Provided data:
-- ==== Sys2Proof/Machine/Registers.lean ====
section
/-!
DEFINITION. Registers that are written and read one at a time (R9, R10): BAR0 (R256, R258, R259), the diagnostic and management
space (R110, R221, R246, R336, R374, R391, R418), a core's CSRs (R45, R48, R49, R466, R467) and the PCIe capabilities (R253, R254,
R271).
-/

namespace Sys2Proof.Machine

/-! ### BAR0 -/

/-- Whether a function's BAR0 shows the register at an offset below 0x8000 (R258). -/
def State.bar0Shows (s : State) (fn o : Nat) : Bool :=
  if o < 0x30 then true
  else if 0x1000 ≤ o ∧ o < 0x1800 then
    fn == 0 || (s.partValid ((o - 0x1000) / 0x100) && s.partOwner ((o - 0x1000) / 0x100) == fn)
  else if 0x2800 ≤ o ∧ o < 0x3000 then
    fn == 0 || o == 0x2C08 ||
      (decide (o < 0x2C00) && (o % 0x40 == 0x10 || o % 0x40 == 0x18) && bit (s.fnClasses fn) ((o - 0x2800) / 0x40))
  else if 0x4000 ≤ o ∧ o < 0x8000 then fn == 0 || s.ringOwner ((o - 0x4000) / 64) == fn
  else fn == 0

/-- Measurement of a class. -/
def State.qos' (s : State) (c : Nat) : QosClass := tget (fun _ => {}) s.qos.classes c

/-- Word k of the QOS_ registers of class c (Table 9.8); those of class 15 are fixed (R313). -/
def State.qosWord (s : State) (c k : Nat) : Nat :=
  let q := s.qos' c
  match k with
  | 0 => if c = 15 then 32 + 255 * 2 ^ 32 + 1000 * 2 ^ 48 else s.stagedWord 8 (qosCfg c) false
  | 1 => if c = 15 then 64 else s.stagedWord 8 (qosCfg c + 8) false
  | 2 => q.meas + 2 ^ 16 * q.dem + 2 ^ 32 * q.effg + 2 ^ 48 * b2n q.scaled + 2 ^ 49 * b2n q.heldReq
  | 3 => q.dlmiss + 2 ^ 32 * (s.farUsed c / 8192) + 2 ^ 48 * q.misses
  | _ => 0

/-- QOS_CAP. -/
def State.qosCap (s : State) : Nat :=
  s.capSum + 2 ^ 16 * (85 * s.capSum / 100) + 2 ^ 32 * gsumIn (s.reg 8) +
    2 ^ 48 * b2n ((List.range 16).any (fun c => (s.qos' c).scaled))

/-- CFG_READY. -/
def State.readyWord (s : State) : Nat :=
  b2n s.boot.ready + 2 * s.boot.stage + 2 ^ 5 * b2n s.boot.held + 2 ^ 6 * b2n s.boot.computeOff + 2 ^ 7 * b2n s.boot.failed +
    2 ^ 8 * s.boot.gen + 2 ^ 12 * s.boot.width

/-- The word that a function's BAR0 shows at an offset below 0x8000, once start-up has completed (Tables 8.2 to 8.5, 9.8). -/
def State.bar0Word (s : State) (fn o : Nat) : Nat :=
  if o = 0 then s.fuse.variant + 2 ^ 8 * s.fuse.rev + 2 ^ 16 * s.fuse.partA + 2 ^ 32 * s.fuse.partB
  else if o = 8 then fn + 2 ^ 8 * (if fn = 0 then s.boot.numVf else 0)
  else if o = 0x20 then (s.unit fn).word
  else if o = 0x28 then s.stagedWord fn 0x28 false
  else if 0x2800 ≤ o ∧ o < 0x2C00 then s.qosWord ((o - 0x2800) / 0x40) (o % 0x40 / 8)
  else if o = 0x2C08 then s.qosCap
  else if 0x4000 ≤ o ∧ o % 64 = 0x28 then (s.ring ((o - 0x4000) / 64)).ci + 2 ^ 32 * (s.ring ((o - 0x4000) / 64)).cqPi
  else if 0x4000 ≤ o ∧ o % 64 = 0x30 then
    (s.ring ((o - 0x4000) / 64)).sqErr + 2 ^ 4 * (s.ring ((o - 0x4000) / 64)).cqErr + 2 ^ 8 * s.outCount ((o - 0x4000) / 64)
  else s.stagedWord 8 o false

/-- A read of BAR0 at an aligned offset (R256, R258, R259); in D3hot it reads all ones. [DEDUCED, log entry 22] -/
def State.bar0Read (s : State) (fn off : Nat) : Nat :=
  let o := off % 0x8000
  if !s.boot.powered || s.boot.d3.contains fn then 2 ^ 64 - 1
  else if off = 0x10 then s.readyWord
  else if !s.live fn || off % 8 != 0 || decide (0x10000 ≤ off) || !s.bar0Shows fn o then 0
  else if 0x8000 ≤ off then s.stagedWord (if o = 0x28 then fn else 8) o true
  else s.bar0Word fn o

/-- What a read of BAR0 clears: DLMISS and MISSES of a class (Table 9.8). -/
def State.bar0Clear (s : State) (fn off : Nat) : State :=
  if s.live fn && decide (0x2800 ≤ off) && decide (off < 0x2C00) && off % 0x40 == 0x18 && s.bar0Shows fn off then
    let c := (off - 0x2800) / 0x40
    { s with qos.classes := tset (fun _ => {}) s.qos.classes c { s.qos' c with dlmiss := 0, misses := 0 } }
  else s

/-- Clear OVERRUN of a commit unit when its bit is written as 1. -/
def State.overrunW1c (s : State) (u v : Nat) : State :=
  if bit v 9 then s.setUnit u { s.unit u with overrun := false } else s

/-- A write of BAR0 (R256, R258, R259, R260). [DEDUCED, log entry 22] -/
def State.bar0Write (s : State) (fn off v : Nat) : State :=
  let o := off % 0x8000
  let blk := if o = 0x28 then fn else 8
  if !s.live fn || decide (0x10000 ≤ off) then s
  else if off = 0x18 then s.commitStart fn (cfgBlk fn (v % 2 ^ 16)) (v % 2 ^ 16) none
  else if off = 0x20 then s.overrunW1c fn v
  else if s.bar0Shows fn o && (regSpec blk o).isSome then s.setStaged blk o v
  else s

/-! ### The diagnostic and management space -/

/-- RESUME (Table 3.14): in FAULTED the faulted command is skipped; a fenced M-core ignores it (Table 13.5). -/
def State.msResume (s : State) (i : Nat) : State :=
  let c := s.mc i
  if c.faulted && !c.stale then
    (s.setMc i { c with queue := c.queue.drop 1, faulted := false, done := (c.done + 1) % 2 ^ 32 }).mHead i
  else s

/-- FLUSH (Table 3.14): the commands queued and not started are discarded, and FAULTED is cleared. An MWAIT that waits has
started. -/
def State.msFlush (s : State) (i : Nat) : State :=
  let c := s.mc i
  if c.stale then s
  else
    let keep := if c.waiting then c.queue.take 1 else []
    s.setMc i { c with queue := keep, faulted := false, done := (c.done + (c.queue.length - keep.length)) % 2 ^ 32 }

/-- A write of word w of the status block of M-core i. -/
def State.msWrite (s : State) (i w v : Nat) : State :=
  match w with
  | 2 =>
    let c := s.mc i
    s.setMc i { c with
      clamp := c.clamp && !bit v 0
      ovf := c.ovf && !bit v 1
      sat := c.sat && !bit v 2
      nanout := c.nanout && !bit v 3 }
  | 4 =>
    let t := if bit v 1 then s.msFlush i else s
    if bit v 0 then t.msResume i else t
  | _ => s

/-- Whether a requester may write an M-core's status block (R110): the paired S-core and the Wellkeeper, for MS_FLAGS as for
MS_CTL. [DEDUCED, log entry 55] -/
def msMaster (who : Master) (i : Nat) : Bool :=
  match who with
  | .wellkeeper => true
  | .core a => a == 12 * (i / 16) + i % 4
  | _ => false

/-- A write of word w of the channel block k (Table 7.6). -/
def State.hcWrite (s : State) (k w v : Nat) : State :=
  let x := s.chan k
  match w with
  | 2 =>
    if bit v 9 && x.busy then
      let t := s.tgHalt k
      t.setChan k { t.chan k with mode := bits v 2 0, op := bits v 5 4, pc := bits v 6 6 }
    else if bit v 8 then s.tgStart k v []
    else s.setChan k { x with mode := bits v 2 0, op := bits v 5 4, pc := bits v 6 6 }
  | 3 => s.setChan k { x with seed := v % 2 ^ 32 }
  | 4 => s.setChan k { x with base := bits v 21 0, len := bits v 53 32 }
  | _ => s

/-- A write of a staged register of a block, whose staging copy lies at `stg`. -/
def State.stagedWrite (s : State) (blk stg k v : Nat) : State :=
  let o := k % stg
  if (regSpec blk o).isSome && decide (k < 2 * stg) then s.setStaged blk o v else s

/-- An aligned 8-byte write of the diagnostic and management space; none when the requester may not make it. -/
def State.diagWrite (s : State) (who : Master) (o v : Nat) : Option State :=
  let k := o % 0x1000000
  let mgr : Bool := match who with | .wellkeeper | .bar4 => true | _ => false
  let keeper : Bool := match who with | .wellkeeper => true | _ => false
  let mon : Bool := match who with | .monitor => true | _ => false
  let serviced := mgr || (mon && decide (1 ≤ s.mgmt.level))
  match o / 0x1000000 with
  | 0x60 => if k < 0x20000 ∧ msMaster who (k / 256) then some (s.msWrite (k / 256) (k % 256 / 8) v) else none
  | 0x64 =>
    let a := k / 64
    let sup : Bool := match who with | .core g => !isScore a && g == supervisor a | _ => false
    if a < 384 ∧ (keeper || (sup && !(s.core a).run)) then
      some ((s.issuedBy a (match who with | .core g => some g | _ => none)).ccWrite a (k % 64 / 8) v)
    else if a < 384 then some (s.ccLast a .locked)
    else none
  | 0x65 => if k < 65536 ∧ (keeper || mon) then some (s.hcWrite (k / 256) (k % 256 / 8) v) else none
  | 0x69 =>
    if k < 0x200000 ∧ mgr then
      some (if k = 8 then s.commitStart 8 9 (v % 2 ^ 16) none
        else if k = 0x10 then s.overrunW1c 8 v
        else s.stagedWrite 9 0x100000 k v)
    else none
  | 0x6C =>
    if k < 0x2000 ∧ mgr then
      some (if k = 0 then s.commitStart 9 10 (v % 2 ^ 16) none
        else if k = 8 then s.overrunW1c 9 v
        else if k = 0x120 ∨ k = 0x220 then s.readmitSite ((k - 0x120) / 0x100) (v % 2 ^ 32)
        else s.stagedWrite 10 0x1000 k v)
    else none
  | 0x6D =>
    if k < 0x2000 ∧ serviced then
      some (if k = 0 then s.commitStart 10 11 (v % 2 ^ 16) none
        else if k = 8 then s.overrunW1c 10 v
        else if 0x80 ≤ k ∧ k < 0xB0 then s.writeFlip ((k - 0x80) / 8) v
        else s.stagedWrite 11 0x1000 k v)
    else none
  | 0x6E =>
    if k < 0x2000 ∧ serviced then
      some (if k = 0 then s.commitStart 11 12 (v % 2 ^ 16) none
        else if k = 8 then s.overrunW1c 11 v
        else s.stagedWrite 12 0x1000 k v)
    else none
  | _ => none

/-- The event of a BAR4 access that fails (R255). -/
def State.bar4Fault (s : State) (a : Nat) : State := s.raise 0x013 (a % 2 ^ 48) [] hostNode

/-- A load by core a of an aligned word of the diagnostic and management space: the word, or the access fault. -/
def State.coreDiagLoad (s : State) (a addr : Nat) : State × Option Word :=
  match s.coreCheck a .load addr 8 with
  | .ok => (match s.diagRead (.core a) (s.loc addr - diagBase) with
    | some (t, w) => (t, some w)
    | none => (s.exc a 5 (BitVec.ofNat 64 addr), none))
  | st => (s.exc a (excCode .load st) (BitVec.ofNat 64 addr), none)

/-- A store by core a of an aligned word of the diagnostic and management space. -/
def State.coreDiagStore (s : State) (a addr v : Nat) : State :=
  match s.coreCheck a .store addr 8 with
  | .ok => (match s.diagWrite (.core a) (s.loc addr - diagBase) v with
    | some t => t.retire a
    | none => s.exc a 7 (BitVec.ofNat 64 addr))
  | st => s.exc a (excCode .store st) (BitVec.ofNat 64 addr)

/-- The answer to a requester of the diagnostic and management space that is refused, when it is not a core. -/
def State.diagRefuse (s : State) (who : Master) (addr : Nat) : State :=
  match who with
  | .bar4 => (s.bar4Fault addr).answer (BitVec.allOnes 64) .permission
  | _ => s.answer 0 .permission

/-! ### CSRs -/

/-- CSRs of an S-core (R45, R48). -/
def sCsrs : List Nat :=
  [0x300, 0x301, 0x304, 0x305, 0x306, 0x320, 0x340, 0x341, 0x342, 0x343, 0x344, 0x3A0, 0x3A2, 0xB00, 0xB02, 0xF11, 0xF12, 0xF13,
    0xF14, 1, 2, 3, 0xC00, 0xC01, 0xC02, 0xCC0, 0xCC1, 0x800, 0x802, 0x7C0, 0x7C1, 0x7C2, 0x7C3, 0x7C4, 0x7C5] ++
  (List.range 8).flatMap (fun n => [0x323 + n, 0xB03 + n, 0xC03 + n]) ++ (List.range 16).map (0x3B0 + ·)

/-- CSRs of a V-core (R45, R48). -/
def vCsrs : List Nat :=
  [1, 2, 3, 0xC00, 0xC01, 0xC02, 8, 9, 10, 15, 0xC20, 0xC21, 0xC22, 0xCC0, 0x800, 0x801] ++ (List.range 8).map (0xC03 + ·)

What is required: In the listing above, find the line with "(i / 16) + i % 4" and the line with "match o / 0x1000000 with". Output those two lines and every line between them, exactly as written.

Response below:
  | .core a => a == 12 * (i / 16) + i % 4
  | _ => false

/-- A write of word w of the channel block k (Table 7.6). -/
def State.hcWrite (s : State) (k w v : Nat) : State :=
  let x := s.chan k
  match w with
  | 2 =>
    if bit v 9 && x.busy then
      let t := s.tgHalt k
      t.setChan k { t.chan k with mode := bits v 2 0, op := bits v 5 4, pc := bits v 6 6 }
    else if bit v 8 then s.tgStart k v []
    else s.setChan k { x with mode := bits v 2 0, op := bits v 5 4, pc := bits v 6 6 }
  | 3 => s.setChan k { x with seed := v % 2 ^ 32 }
  | 4 => s.setChan k { x with base := bits v 21 0, len := bits v 53 32 }
  | _ => s

/-- A write of a staged register of a block, whose staging copy lies at `stg`. -/
def State.stagedWrite (s : State) (blk stg k v : Nat) : State :=
  let o := k % stg
  if (regSpec blk o).isSome && decide (k < 2 * stg) then s.setStaged blk o v else s

/-- An aligned 8-byte write of the diagnostic and management space; none when the requester may not make it. -/
def State.diagWrite (s : State) (who : Master) (o v : Nat) : Option State :=
  let k := o % 0x1000000
  let mgr : Bool := match who with | .wellkeeper | .bar4 => true | _ => false
  let keeper : Bool := match who with | .wellkeeper => true | _ => false
  let mon : Bool := match who with | .monitor => true | _ => false
  let serviced := mgr || (mon && decide (1 ≤ s.mgmt.level))
  match o / 0x1000000 with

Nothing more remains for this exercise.